Abbendis didn't want to accept. She wanted to cast off this faithless warlock and not see him again. However, his help proved invaluable. She would follow the Light through any command. Her faith was great. However, she wasn't stupid. The demon could easily take advantage of that through its emulation. Without this warlock's warning, what might that demon have guided her towards under guise of the Holy Light?
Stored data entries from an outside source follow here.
/-! The rows of the opcode table. -/

/-- A 16-bit table word selects by its two bytes: the type in the high one, the version in the low one (R113). -/
theorem decodeTableWord_frame (w : Nat) : decodeTableWord 16 w =
    if BitVec.ofNat 8 w ≠ 0x01#8 then none
    else if BitVec.ofNat 8 (w / 256) = 0x00#8 then some (.data (tableFrame w) 0 (readHeader (tableFrame w) 0))
    else if BitVec.ofNat 8 (w / 256) = 0x01#8 then some (.cfg (tableFrame w) 0 (readHeader (tableFrame w) 0))
    else none := by
  obtain ⟨hhead, -⟩ := standsAt_append.mp (standsAt_zero_self (tableFrame w))
  obtain ⟨htype, hver⟩ := standsAt_cons.mp hhead
  have hlen : ¬(tableFrame w).length - 0 < 16 := by
    rw [tableFrame, List.length_append, List.length_replicate]
    simp
  show (decodeFrame (tableFrame w) 0).toOption = _
  rw [decodeFrame, if_neg hlen, beU8_of_standsAt htype, beU8_of_standsAt hver]
  split_ifs <;> rfl

/-- Settles O18: the command codes by the table of R121, the frame words by their two bytes. -/
theorem tableWordsSelectTheirRows : Obligations.TableWordsSelectTheirRows := by
  refine ⟨rfl, rfl, rfl, rfl, rfl, rfl, rfl, rfl, rfl, ⟨_, decodeTableWord_frame 0x0001⟩,
    ⟨_, decodeTableWord_frame 0x0101⟩, ?_, ?_⟩
  · exact decodeTableWord_frame 0x0201
  · exact decodeTableWord_frame 0x0002

end Sys2Proof.Machine
end

section
/-! PROOF. What the directives of 30_encoding R124 lay out is read back: the rows of a data packet by ROW (R105 to
R109, 44_data_frame R213), the scalars and names of a configuration frame by CFG (R102, R103, 43_config_frame R190). -/

namespace Sys2Proof.Machine

/-! Reads in sequence and in channel order. -/

theorem except_ok_bind {ε α β : Type} (a : α) (f : α → Except ε β) : (Except.ok a >>= f) = f a := rfl

theorem readPerChannel_eq_ok {α : Type} {f : Channel → Except Raise α} {t : PerChannel α}
    (h : ∀ c, f c = .ok (t.get c)) : readPerChannel f = .ok t := by
  simp only [readPerChannel, h]
  rfl

theorem channel_index_le (c : Channel) : c.index ≤ 5 := by cases c <;> decide

/-- Encodings of one length `k`, one per channel in channel order: that of channel `c` stands at `k * index c`. -/
theorem standsAt_channel {α : Type} {f : α → List Byte} {k : Nat} (hk : ∀ x, (f x).length = k) {img : List Byte}
    {t : PerChannel α} {a : Nat} (h : StandsAt img a (t.toList.flatMap f)) (c : Channel) :
    StandsAt img (a + k * c.index) (f (t.get c)) := by
  have hi : c.index < t.toList.length := Nat.lt_succ_of_le (channel_index_le c)
  have hget : t.toList[c.index] = t.get c := by cases c <;> rfl
  exact hget ▸ standsAt_flatMap hk h hi

theorem toList_flatMap_length {α : Type} {f : α → List Byte} {k : Nat} (hk : ∀ x, (f x).length = k)
    (t : PerChannel α) : (t.toList.flatMap f).length = 6 * k := by
  simp only [PerChannel.toList, List.flatMap_cons, List.flatMap_nil, List.length_append, hk, List.length_nil]
  omega

/-! The data packet. -/

@[simp] theorem hdrBytes_length (t : FrameType) (len : Nat) (ch : U64) (cnt : U16) :
    (hdrBytes t len ch cnt).length = 16 := encodeHeader_length _

@[simp] theorem rowBytes_length (raw : PerChannel I32) : (rowBytes raw).length = 24 :=
  toList_flatMap_length (fun _ => beBytes_length 4 _) raw

theorem dataPacketBytes_length (ch : U64) (cnt : U16) (epoch : I64) (rows : Nat → PerChannel I32) :
    (dataPacketBytes ch cnt epoch rows).length = 1224 := by
  simp [dataPacketBytes, List.length_flatMap]

/-- Rows are 24 bytes apart from offset 24 on (R108, R214). -/
theorem rowOff_eq (i : Nat) : rowOff i = 24 + 24 * i := by
  unfold rowOff
  split <;> omega

/-- Where the epoch and the rows of a packet stand (R105 to R109). -/
theorem standsAt_dataPacketBytes (ch : U64) (cnt : U16) (epoch : I64) (rows : Nat → PerChannel I32) :
    StandsAt (dataPacketBytes ch cnt epoch rows) 16 (beBytes 8 epoch.toNat) ∧
    ∀ i, i < 50 → StandsAt (dataPacketBytes ch cnt epoch rows) (rowOff i) (rowBytes (rows i)) := by
  have hwhole := standsAt_zero_self (dataPacketBytes ch cnt epoch rows)
  nth_rw 2 [dataPacketBytes] at hwhole
  simp only [standsAt_append, List.length_append, hdrBytes_length, beBytes_length, Nat.zero_add] at hwhole
  obtain ⟨⟨-, hepoch⟩, hrows⟩ := hwhole
  refine ⟨hepoch, fun i hi => ?_⟩
  have hrow := standsAt_flatMap (fun j => rowBytes_length (rows j)) hrows (i := i) (by rwa [List.length_range])
  rwa [List.getElem_range, ← rowOff_eq] at hrow

/-- ROW reads the row that stands at its offset (R213). -/
theorem readRow_of_standsAt {img : List Byte} {p fl i : Nat} {raw : PerChannel I32}
    (h : StandsAt img (p + rowOff i) (rowBytes raw)) (hend : rowOff i + 24 ≤ fl) (hfl : p + fl ≤ img.length) :
    readRow img p fl i = .ok raw := by
  refine readPerChannel_eq_ok fun c => ?_
  have hc := channel_index_le c
  exact memRead_map_of_standsAt rfl (standsAt_channel (fun _ => beBytes_length 4 _) h c) (by omega) (by omega) hfl

/-- Settles O20: the packet's fields stand where ROW reads them. -/
theorem dataPacketRowsRoundTrip : Obligations.DataPacketRowsRoundTrip := by
  intro ch cnt epoch rows s
  have hlen := dataPacketBytes_length ch cnt epoch rows
  obtain ⟨hepoch, hrows⟩ := standsAt_dataPacketBytes ch cnt epoch rows
  refine ⟨hlen, ofNat_beAt_of_standsAt rfl hepoch, fun i hi => ?_⟩
  have hrow : readRow (dataPacketBytes ch cnt epoch rows) 0 dataFrameLen i = .ok (rows i) := by
    have hoff := rowOff_eq i
    refine readRow_of_standsAt ?_ (by rw [dataFrameLen]; omega) (by rw [hlen]; rfl)
    rw [Nat.zero_add]
    exact hrows i hi
  show finishValue s .raw (readRow (dataPacketBytes ch cnt epoch rows) 0 dataFrameLen i) = _
  rw [hrow]
  rfl

/-! Names. -/

theorem nameBytes_length (s : List Byte) : (nameBytes s).length = s.length + 1 := by
  rw [nameBytes, List.length_append, List.length_singleton]

section
variable {img s : List Byte} {p fl a : Nat}

/-- The scan of NAME runs through the bytes of a name, none of which is 0x00, and stops at its terminator (R193). -/
theorem nameScan_of_standsAt (h : StandsAt img a (nameBytes s)) (h0 : 0x00#8 ∉ s) (hp : p ≤ a)
    (hend : a + (nameBytes s).length ≤ p + fl) (hfl : p + fl ≤ img.length) {fuel t : Nat} (ht : t ≤ s.length)
    (hfuel : s.length < fuel + t) : nameScan img p fl a fuel t = .ok (s, a + (nameBytes s).length) := by
  have hlen := nameBytes_length s
  induction fuel generalizing t with
  | zero => omega
  | succ fuel ih =>
    have htlt : t < (nameBytes s).length := by omega
    have hbyte : readU8 img p fl (a + t) = .ok (nameBytes s)[t] := by
      refine memRead_map_of_standsAt (n := 1) rfl ?_ (by omega) (by omega) hfl
      rw [beBytes_one]
      exact standsAt_getElem h htlt
    rw [nameScan, hbyte]
    by_cases heq : t = s.length
    · subst heq
      have hterm : (nameBytes s)[s.length] = 0x00#8 := List.getElem_concat_length rfl _
      have hname : slice img a s.length = s := slice_of_standsAt (standsAt_append.mp h).1
      rw [hterm, hname, hlen]
      rfl
    · have hts : t < s.length := by omega
      have hne : (nameBytes s)[t] ≠ 0x00#8 := by
        simp only [nameBytes, List.getElem_append_left hts]
        exact fun hz => h0 (hz ▸ List.getElem_mem hts)
      show (if (nameBytes s)[t] = 0x00#8 then _ else _) = _
      rw [if_neg hne]
      exact ih (by omega) (by omega)

theorem readName_of_standsAt (h : StandsAt img a (nameBytes s)) (hs : s.length ≤ 20 ∧ 0x00#8 ∉ s) (hp : p ≤ a)
    (hend : a + (nameBytes s).length ≤ p + fl) (hfl : p + fl ≤ img.length) :
    readName img p fl a = .ok (s, a + (nameBytes s).length) :=
  nameScan_of_standsAt h hs.2 hp hend hfl (Nat.zero_le _) (by omega)

/-- Names laid end to end are read one after another, each where the last one ended (R195). -/
theorem readNames_of_standsAt {names : PerChannel (List Byte)}
    (h : StandsAt img a (names.toList.flatMap nameBytes))
    (hs : ∀ c, (names.get c).length ≤ 20 ∧ 0x00#8 ∉ names.get c) (hp : p ≤ a)
    (hend : a + (names.toList.flatMap nameBytes).length ≤ p + fl) (hfl : p + fl ≤ img.length) :
    readNames img p fl a = .ok (names, a + (names.toList.flatMap nameBytes).length) := by
  simp only [PerChannel.toList, List.flatMap_cons, List.flatMap_nil, List.append_nil, List.length_append,
    standsAt_append, ← Nat.add_assoc] at h hend ⊢
  obtain ⟨h0, h1, h2, h3, h4, h5⟩ := h
  simp only [readNames, readName_of_standsAt h0 (hs .ia) (by omega) (by omega) hfl,
    readName_of_standsAt h1 (hs .ib) (by omega) (by omega) hfl,
    readName_of_standsAt h2 (hs .ic) (by omega) (by omega) hfl,
    readName_of_standsAt h3 (hs .va) (by omega) (by omega) hfl,
    readName_of_standsAt h4 (hs .vb) (by omega) (by omega) hfl,
    readName_of_standsAt h5 (hs .vc) (by omega) (by omega) hfl, except_ok_bind]
  rfl

end

/-! The configuration frame. -/

/-- Where the parts of a configuration frame stand (R102): the fixed block, the scalars, the names. -/
theorem standsAt_cfgFrameBytes (ch : U64) (cnt : U16) (scalar : PerChannel F32) (station : List Byte)
    (names : PerChannel (List Byte)) :
    let img := cfgFrameBytes ch cnt scalar station names
    img.length = 48 + (nameBytes station).length + (names.toList.flatMap nameBytes).length ∧
    StandsAt img 16 (beBytes 2 (6#16).toNat) ∧ StandsAt img 18 (beBytes 2 (0#16).toNat) ∧
    StandsAt img 20 (beBytes 4 (3000#32).toNat) ∧
    StandsAt img 24 (scalar.toList.flatMap fun v => beBytes 4 v.toNat) ∧
    StandsAt img 48 (nameBytes station) ∧
    StandsAt img (48 + (nameBytes station).length) (names.toList.flatMap nameBytes) := by
  intro img
  have hscalar := toList_flatMap_length (fun v : F32 => beBytes_length 4 v.toNat) scalar
  have hwhole : StandsAt img 0 (cfgFrameBytes ch cnt scalar station names) := standsAt_zero_self img
  simp only [cfgFrameBytes, standsAt_append, List.length_append, hdrBytes_length, beBytes_length, hscalar,
    Nat.zero_add] at hwhole
  obtain ⟨⟨⟨⟨⟨-, hanalog⟩, hdigital⟩, hrate⟩, hscalars⟩, hstation, hnames⟩ := hwhole
  refine ⟨?_, hanalog, hdigital, hrate, hscalars, hstation, hnames⟩
  simp only [img, cfgFrameBytes, List.length_append, hdrBytes_length, beBytes_length, hscalar]
  omega

/-- What CFG decodes where a fixed block, scalars and names stand (R190 to R197). -/
theorem decodeConfig_of_standsAt {img station : List Byte} {h : Header} {scalar : PerChannel F32}
    {names : PerChannel (List Byte)} (hanalog : StandsAt img 16 (beBytes 2 (6#16).toNat))
    (hdigital : StandsAt img 18 (beBytes 2 (0#16).toNat)) (hrate : StandsAt img 20 (beBytes 4 (3000#32).toNat))
    (hscalars : StandsAt img 24 (scalar.toList.flatMap fun v => beBytes 4 v.toNat))
    (hstation : StandsAt img 48 (nameBytes station))
    (hnames : StandsAt img (48 + (nameBytes station).length) (names.toList.flatMap nameBytes))
    (hs : station.length ≤ 20 ∧ 0x00#8 ∉ station) (hn : ∀ c, (names.get c).length ≤ 20 ∧ 0x00#8 ∉ names.get c)
    (hend : 48 + (nameBytes station).length + (names.toList.flatMap nameBytes).length ≤ h.frameLength)
    (hfl : h.frameLength ≤ img.length) :
    decodeConfig img 0 h = .ok
      { header := h
        analogCount := 6#16
        digitalCount := 0#16
        sampleRate := 3000#32
        scalar := scalar
        stationName := station
        analogName := names
        cell := makeCell scalar names } := by
  have hfl' : 0 + h.frameLength ≤ img.length := by omega
  have ranalog : readU16 img 0 h.frameLength (0 + 16) = .ok 6#16 :=
    memRead_map_of_standsAt rfl hanalog (by omega) (by omega) hfl'
  have rdigital : readU16 img 0 h.frameLength (0 + 18) = .ok 0#16 :=
    memRead_map_of_standsAt rfl hdigital (by omega) (by omega) hfl'
  have rrate : readI32 img 0 h.frameLength (0 + 20) = .ok 3000#32 :=
    memRead_map_of_standsAt rfl hrate (by omega) (by omega) hfl'
  have rscalars : readPerChannel (readScalar img 0 h.frameLength) = .ok scalar := by
    refine readPerChannel_eq_ok fun c => ?_
    have hc := channel_index_le c
    exact memRead_map_of_standsAt rfl (standsAt_channel (fun _ => beBytes_length 4 _) hscalars c)
      (by omega) (by omega) hfl'
  have rstation := readName_of_standsAt (p := 0) (fl := h.frameLength) hstation hs (by omega) (by omega) hfl'
  have rnames := readNames_of_standsAt (p := 0) (fl := h.frameLength) hnames hn (by omega) (by omega) hfl'
  simp only [decodeConfig, ranalog, rdigital, rrate, rscalars, Nat.zero_add 48, rstation, rnames, except_ok_bind]
  rfl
"I will not hear a word from you regarding the Crusade and its actions. You are not to even seek my presence unless you bring new word of the demon that did this. Are we understood?"

"Time alone with just my books? I couldn't ask for anything better. Of course, you will provide residence, food, and supplies with my stay, correct?"

She bit her thumb at the thought of him leaching their resources over a side issue from the Scourge, but it was important. "Of course."

xx

"You know, for someone who wished my presence in banishment, you have a tenancy to seek me," the warlock said, snapping his book closed and setting in on his table. He gave her an amused look, steepling his fingers under it and before him. He faced her across the table. "What shall I advise for you today, High General Abbendis?"

Abbendis kept the scowl from her face as she took another few steps into the room. She glanced at the bookshelf to her right, seeing that none of them remained dusted – though the thick musk remained. To the left were various forgotten nicknacks, homely with their dark paints and dyes with the aged wood – all of it bathed in gentle candlelight. It wasn't so dreary a warlock residence as she had suspected of him, rather quite intellectual.

His demon was at his side, leaning from her armless stool into his throne-like high-back. Her back rested against the wood of it, the ease of her stance betraying a familiarity to the position with her master. In her lap was another aged tome, the subject of which Abbendis didn't bother divining.

"I tire of your mystery. Tell me your name, warlock," she said and turned back to him.

It was true that this wasn't her first visit, despite her rather obvious study of the room. The first day, she had returned to discuss hiding the truth of the dream from the town. His words were nearly heresy, criticizing the ardor of the Scarlet Crusade ("-overblown reaction from your fanatical followers-"), yet spoke with a ring of truth to them she knew she must heed ("-would take it wrong, a sign that you have fallen under the sway of the shadow. Your new alliance with myself will be brought to light, and "justice" will be meted-"). The necessary caution the Crusade needed to practice in regards to their own ranks made the secret an unfortunate necessary.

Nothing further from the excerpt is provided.